(Data excerpts)
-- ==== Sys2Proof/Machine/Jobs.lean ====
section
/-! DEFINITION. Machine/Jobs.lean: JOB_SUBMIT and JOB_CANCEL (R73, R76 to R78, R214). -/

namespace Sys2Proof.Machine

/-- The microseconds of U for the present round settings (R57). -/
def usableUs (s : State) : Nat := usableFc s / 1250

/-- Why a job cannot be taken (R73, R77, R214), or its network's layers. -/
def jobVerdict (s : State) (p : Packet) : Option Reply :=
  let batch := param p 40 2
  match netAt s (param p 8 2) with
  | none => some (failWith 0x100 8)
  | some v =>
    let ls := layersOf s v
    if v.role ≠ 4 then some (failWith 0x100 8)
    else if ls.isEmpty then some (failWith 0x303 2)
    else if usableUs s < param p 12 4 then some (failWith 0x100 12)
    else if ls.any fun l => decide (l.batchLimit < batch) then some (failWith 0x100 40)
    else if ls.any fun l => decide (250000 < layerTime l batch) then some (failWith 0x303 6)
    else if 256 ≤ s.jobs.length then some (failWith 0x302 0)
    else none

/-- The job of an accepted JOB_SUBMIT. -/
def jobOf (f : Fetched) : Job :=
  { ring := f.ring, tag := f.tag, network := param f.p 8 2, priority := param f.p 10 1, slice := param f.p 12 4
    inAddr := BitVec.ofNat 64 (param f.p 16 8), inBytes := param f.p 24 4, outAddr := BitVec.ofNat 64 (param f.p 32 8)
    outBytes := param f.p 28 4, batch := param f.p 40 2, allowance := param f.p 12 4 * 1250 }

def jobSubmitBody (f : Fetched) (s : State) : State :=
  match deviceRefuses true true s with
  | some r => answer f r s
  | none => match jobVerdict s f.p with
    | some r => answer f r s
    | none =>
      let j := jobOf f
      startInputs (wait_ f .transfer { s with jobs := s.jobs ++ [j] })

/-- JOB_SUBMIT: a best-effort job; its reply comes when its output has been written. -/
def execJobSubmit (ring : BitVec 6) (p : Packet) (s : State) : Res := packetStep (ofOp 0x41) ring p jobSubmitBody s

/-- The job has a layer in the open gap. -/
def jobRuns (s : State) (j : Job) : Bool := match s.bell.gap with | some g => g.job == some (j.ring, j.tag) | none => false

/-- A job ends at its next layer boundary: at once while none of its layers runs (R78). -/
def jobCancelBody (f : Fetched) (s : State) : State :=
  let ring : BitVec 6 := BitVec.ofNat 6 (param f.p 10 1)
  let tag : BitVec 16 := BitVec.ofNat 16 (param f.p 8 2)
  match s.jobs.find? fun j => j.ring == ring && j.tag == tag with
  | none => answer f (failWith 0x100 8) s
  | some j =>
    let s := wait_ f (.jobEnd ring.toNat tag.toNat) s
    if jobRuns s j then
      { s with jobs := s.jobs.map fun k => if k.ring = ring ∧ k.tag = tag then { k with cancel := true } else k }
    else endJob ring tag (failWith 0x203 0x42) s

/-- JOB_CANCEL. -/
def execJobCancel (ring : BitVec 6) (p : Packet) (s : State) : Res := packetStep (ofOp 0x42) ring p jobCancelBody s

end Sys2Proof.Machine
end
...
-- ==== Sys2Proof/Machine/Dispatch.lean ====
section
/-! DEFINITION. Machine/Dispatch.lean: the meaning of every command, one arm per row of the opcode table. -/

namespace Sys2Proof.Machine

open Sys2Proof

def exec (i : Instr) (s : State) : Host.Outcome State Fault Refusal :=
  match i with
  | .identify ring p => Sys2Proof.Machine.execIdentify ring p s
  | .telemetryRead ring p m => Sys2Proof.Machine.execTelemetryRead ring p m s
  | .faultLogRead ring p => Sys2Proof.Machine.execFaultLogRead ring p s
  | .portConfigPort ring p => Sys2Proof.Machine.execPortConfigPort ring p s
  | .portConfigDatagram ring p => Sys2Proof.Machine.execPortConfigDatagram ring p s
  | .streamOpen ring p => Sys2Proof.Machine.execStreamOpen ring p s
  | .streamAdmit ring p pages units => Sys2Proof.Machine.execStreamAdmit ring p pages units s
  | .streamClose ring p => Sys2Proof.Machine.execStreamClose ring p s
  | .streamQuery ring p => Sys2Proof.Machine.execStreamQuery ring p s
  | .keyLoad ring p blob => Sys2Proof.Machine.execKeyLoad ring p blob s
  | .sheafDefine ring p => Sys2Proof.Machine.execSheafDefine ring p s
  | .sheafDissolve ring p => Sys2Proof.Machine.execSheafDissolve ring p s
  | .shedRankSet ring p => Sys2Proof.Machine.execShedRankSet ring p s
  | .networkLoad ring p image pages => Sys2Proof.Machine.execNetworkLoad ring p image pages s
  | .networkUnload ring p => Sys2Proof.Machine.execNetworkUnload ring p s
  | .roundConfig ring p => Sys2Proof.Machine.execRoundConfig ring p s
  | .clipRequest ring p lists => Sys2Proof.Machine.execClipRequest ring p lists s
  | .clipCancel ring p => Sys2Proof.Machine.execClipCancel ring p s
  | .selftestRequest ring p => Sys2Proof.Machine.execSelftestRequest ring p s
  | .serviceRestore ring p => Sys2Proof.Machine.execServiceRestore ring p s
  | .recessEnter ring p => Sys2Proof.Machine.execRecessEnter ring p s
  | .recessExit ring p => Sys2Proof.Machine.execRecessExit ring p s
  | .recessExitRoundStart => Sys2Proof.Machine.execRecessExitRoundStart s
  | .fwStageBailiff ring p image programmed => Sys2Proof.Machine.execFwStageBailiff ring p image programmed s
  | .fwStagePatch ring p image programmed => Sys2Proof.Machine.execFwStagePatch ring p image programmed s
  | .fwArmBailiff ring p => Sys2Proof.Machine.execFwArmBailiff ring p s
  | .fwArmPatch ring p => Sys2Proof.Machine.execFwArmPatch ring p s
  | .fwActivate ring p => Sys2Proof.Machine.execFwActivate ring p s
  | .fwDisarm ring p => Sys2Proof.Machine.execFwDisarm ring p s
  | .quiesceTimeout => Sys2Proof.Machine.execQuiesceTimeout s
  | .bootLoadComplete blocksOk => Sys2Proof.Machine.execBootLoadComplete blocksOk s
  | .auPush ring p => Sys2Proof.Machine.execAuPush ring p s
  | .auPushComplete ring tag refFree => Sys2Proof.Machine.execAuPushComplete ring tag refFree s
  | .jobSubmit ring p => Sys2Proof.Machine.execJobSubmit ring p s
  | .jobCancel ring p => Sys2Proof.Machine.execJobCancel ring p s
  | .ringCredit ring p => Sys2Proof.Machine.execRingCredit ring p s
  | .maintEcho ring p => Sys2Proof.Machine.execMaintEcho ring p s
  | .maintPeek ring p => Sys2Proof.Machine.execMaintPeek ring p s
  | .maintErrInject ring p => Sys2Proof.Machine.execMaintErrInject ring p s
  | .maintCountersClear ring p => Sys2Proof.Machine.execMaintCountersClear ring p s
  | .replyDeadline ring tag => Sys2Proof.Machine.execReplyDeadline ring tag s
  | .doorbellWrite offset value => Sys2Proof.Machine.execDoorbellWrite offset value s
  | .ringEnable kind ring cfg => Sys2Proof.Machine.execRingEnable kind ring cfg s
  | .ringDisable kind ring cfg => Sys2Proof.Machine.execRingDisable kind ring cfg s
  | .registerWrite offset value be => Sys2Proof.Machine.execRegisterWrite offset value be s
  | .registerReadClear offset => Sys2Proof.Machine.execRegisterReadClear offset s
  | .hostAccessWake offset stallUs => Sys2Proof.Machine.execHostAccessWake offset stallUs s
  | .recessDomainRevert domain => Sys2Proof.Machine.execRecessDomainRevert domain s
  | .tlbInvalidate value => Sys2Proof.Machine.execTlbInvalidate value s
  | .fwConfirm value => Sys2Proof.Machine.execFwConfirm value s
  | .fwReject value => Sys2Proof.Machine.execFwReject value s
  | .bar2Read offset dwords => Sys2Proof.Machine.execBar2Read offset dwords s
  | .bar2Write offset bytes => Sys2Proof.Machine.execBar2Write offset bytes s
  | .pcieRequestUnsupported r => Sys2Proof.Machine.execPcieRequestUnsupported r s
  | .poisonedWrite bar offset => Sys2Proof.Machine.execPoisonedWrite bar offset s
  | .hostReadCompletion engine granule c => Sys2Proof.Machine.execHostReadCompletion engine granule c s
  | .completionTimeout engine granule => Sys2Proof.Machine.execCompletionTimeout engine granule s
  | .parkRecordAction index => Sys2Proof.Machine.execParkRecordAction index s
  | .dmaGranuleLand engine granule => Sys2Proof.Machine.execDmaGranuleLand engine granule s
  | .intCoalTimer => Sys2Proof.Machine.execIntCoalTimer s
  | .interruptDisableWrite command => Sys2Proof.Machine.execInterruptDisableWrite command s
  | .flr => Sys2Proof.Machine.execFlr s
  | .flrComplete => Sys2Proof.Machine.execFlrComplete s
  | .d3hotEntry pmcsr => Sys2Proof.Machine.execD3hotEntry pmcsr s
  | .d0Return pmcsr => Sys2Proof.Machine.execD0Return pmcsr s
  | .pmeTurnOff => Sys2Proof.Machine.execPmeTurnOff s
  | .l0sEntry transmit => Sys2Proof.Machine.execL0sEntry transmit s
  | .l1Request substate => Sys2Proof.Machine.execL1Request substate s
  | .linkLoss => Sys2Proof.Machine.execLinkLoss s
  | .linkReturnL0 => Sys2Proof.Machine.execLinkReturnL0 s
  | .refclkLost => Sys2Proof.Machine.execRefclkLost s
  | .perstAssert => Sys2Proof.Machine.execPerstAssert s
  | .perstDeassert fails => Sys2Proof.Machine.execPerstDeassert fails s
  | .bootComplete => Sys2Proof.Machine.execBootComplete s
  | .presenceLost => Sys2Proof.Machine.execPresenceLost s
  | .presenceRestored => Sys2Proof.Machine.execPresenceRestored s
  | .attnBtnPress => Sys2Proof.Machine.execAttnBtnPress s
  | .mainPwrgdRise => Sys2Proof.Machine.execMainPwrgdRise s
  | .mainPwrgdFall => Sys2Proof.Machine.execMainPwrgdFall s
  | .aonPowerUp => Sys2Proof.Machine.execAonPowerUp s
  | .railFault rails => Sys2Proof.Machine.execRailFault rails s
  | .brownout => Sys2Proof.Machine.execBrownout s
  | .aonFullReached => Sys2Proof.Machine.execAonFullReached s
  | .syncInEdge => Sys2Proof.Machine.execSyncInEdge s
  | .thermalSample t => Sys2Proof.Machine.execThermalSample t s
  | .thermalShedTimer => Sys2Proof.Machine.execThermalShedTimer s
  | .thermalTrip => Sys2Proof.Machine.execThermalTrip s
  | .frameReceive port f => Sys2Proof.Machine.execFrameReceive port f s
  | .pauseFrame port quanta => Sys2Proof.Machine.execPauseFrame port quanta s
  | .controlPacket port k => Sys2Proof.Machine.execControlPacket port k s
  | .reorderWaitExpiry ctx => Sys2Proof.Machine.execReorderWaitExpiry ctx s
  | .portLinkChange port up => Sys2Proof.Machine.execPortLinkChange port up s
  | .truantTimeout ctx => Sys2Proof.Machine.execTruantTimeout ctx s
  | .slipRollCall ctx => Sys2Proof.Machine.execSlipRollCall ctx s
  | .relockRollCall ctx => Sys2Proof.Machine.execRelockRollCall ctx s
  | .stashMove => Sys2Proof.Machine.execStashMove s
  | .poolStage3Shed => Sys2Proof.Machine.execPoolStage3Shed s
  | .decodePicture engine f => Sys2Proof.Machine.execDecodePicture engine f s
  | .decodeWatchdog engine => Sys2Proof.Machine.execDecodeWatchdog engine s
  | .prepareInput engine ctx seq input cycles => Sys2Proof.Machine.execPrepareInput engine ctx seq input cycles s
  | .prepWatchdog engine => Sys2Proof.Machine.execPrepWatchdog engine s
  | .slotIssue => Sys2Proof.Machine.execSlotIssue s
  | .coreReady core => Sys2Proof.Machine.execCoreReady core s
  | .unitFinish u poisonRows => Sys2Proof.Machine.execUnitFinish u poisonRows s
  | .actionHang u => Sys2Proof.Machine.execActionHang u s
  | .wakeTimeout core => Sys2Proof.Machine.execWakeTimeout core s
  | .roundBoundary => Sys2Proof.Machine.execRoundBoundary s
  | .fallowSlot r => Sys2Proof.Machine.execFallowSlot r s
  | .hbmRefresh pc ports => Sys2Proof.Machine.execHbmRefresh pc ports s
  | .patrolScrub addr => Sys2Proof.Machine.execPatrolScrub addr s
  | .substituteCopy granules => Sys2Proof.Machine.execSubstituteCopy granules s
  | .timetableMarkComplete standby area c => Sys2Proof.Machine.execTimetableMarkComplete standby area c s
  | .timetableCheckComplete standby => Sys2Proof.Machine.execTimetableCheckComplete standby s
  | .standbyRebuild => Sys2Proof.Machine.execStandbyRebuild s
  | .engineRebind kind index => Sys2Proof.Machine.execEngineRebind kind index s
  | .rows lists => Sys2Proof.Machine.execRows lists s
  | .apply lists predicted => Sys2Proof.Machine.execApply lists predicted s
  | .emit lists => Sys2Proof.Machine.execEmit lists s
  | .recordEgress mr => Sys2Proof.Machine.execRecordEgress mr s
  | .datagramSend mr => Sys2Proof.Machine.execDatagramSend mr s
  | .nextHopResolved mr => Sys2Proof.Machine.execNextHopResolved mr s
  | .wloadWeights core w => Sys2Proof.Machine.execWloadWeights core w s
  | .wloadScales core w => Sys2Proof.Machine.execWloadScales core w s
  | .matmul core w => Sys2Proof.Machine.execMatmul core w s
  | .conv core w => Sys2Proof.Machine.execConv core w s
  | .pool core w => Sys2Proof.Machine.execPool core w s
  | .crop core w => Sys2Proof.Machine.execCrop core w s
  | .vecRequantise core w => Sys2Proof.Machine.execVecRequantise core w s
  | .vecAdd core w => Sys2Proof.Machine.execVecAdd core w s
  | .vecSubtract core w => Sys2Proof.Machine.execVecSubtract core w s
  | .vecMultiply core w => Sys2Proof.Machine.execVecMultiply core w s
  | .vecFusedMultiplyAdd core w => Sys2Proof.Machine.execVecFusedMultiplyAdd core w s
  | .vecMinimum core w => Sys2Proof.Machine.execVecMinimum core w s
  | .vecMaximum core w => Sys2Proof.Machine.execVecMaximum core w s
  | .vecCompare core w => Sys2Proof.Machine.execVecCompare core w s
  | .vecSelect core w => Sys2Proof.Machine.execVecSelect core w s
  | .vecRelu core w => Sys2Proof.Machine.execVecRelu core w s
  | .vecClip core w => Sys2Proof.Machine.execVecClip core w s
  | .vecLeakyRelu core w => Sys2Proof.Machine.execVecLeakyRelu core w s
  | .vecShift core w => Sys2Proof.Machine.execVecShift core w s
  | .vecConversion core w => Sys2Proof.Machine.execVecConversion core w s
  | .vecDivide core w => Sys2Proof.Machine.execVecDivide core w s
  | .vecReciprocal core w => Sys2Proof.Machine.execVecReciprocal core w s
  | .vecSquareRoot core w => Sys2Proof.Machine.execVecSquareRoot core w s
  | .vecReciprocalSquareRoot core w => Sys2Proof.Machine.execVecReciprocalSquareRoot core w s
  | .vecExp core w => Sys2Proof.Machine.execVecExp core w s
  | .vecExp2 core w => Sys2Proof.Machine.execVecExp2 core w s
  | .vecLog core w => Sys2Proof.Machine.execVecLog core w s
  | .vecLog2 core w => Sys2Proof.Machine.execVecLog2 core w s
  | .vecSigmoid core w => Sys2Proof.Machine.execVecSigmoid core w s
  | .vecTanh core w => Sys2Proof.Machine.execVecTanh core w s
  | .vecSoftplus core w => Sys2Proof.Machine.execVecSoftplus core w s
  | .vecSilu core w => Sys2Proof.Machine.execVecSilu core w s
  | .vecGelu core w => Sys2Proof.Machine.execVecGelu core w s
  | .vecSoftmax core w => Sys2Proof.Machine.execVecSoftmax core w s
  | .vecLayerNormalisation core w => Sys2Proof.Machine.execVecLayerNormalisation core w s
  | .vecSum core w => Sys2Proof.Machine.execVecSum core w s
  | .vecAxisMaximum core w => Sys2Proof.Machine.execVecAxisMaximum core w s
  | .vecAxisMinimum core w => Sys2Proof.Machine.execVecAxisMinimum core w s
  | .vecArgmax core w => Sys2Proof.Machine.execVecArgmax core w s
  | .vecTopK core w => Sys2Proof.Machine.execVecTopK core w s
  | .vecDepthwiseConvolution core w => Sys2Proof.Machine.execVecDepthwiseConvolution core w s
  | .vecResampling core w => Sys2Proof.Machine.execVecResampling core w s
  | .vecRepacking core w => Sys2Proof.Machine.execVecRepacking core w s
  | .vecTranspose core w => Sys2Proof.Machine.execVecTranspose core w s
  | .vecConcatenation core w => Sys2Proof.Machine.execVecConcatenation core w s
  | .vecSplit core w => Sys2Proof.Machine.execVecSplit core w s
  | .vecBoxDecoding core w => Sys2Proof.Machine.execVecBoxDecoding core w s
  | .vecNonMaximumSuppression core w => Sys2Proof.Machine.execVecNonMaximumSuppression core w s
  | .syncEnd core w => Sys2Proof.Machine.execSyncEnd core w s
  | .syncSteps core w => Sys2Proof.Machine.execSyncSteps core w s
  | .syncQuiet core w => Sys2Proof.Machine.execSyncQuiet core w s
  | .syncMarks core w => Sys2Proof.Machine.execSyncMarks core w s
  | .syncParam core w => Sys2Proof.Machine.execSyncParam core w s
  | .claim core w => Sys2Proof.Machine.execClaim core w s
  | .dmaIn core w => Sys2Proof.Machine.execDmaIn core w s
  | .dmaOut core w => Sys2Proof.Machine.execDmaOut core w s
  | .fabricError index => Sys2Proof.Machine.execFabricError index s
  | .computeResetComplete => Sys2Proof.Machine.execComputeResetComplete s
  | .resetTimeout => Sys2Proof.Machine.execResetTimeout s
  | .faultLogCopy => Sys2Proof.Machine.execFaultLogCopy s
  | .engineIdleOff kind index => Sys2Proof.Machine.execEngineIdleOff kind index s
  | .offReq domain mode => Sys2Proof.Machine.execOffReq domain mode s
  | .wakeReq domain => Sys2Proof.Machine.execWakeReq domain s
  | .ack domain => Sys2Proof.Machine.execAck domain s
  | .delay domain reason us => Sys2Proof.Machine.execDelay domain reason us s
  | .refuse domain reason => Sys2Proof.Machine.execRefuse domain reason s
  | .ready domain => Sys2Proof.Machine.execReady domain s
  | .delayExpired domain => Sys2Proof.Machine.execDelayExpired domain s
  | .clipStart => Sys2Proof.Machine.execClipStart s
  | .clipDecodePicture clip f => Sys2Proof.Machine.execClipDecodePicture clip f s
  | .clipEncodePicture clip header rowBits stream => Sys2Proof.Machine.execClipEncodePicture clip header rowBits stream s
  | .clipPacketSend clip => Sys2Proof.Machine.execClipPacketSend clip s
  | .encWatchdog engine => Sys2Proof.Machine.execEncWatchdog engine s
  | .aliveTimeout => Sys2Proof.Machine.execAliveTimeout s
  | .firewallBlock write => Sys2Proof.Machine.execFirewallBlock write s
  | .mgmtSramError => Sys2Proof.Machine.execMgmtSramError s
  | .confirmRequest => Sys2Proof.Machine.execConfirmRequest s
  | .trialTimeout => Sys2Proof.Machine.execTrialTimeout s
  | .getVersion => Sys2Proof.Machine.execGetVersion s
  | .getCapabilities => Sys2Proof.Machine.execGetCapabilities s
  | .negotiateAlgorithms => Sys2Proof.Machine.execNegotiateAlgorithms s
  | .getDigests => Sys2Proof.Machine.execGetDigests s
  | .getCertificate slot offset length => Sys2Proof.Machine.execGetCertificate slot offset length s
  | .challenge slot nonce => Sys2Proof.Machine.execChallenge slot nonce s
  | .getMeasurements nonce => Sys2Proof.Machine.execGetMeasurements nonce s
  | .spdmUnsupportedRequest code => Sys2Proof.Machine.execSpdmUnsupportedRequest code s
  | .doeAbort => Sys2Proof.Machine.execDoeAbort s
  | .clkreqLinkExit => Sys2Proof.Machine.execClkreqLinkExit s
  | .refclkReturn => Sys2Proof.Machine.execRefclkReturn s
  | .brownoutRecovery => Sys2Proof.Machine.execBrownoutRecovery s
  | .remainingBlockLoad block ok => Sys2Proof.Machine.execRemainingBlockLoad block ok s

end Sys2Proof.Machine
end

◆ PROMPT
Tell how many lines in the entries above include the word "batch", and respond with the number alone.

◆ WRITTEN ANSWER
4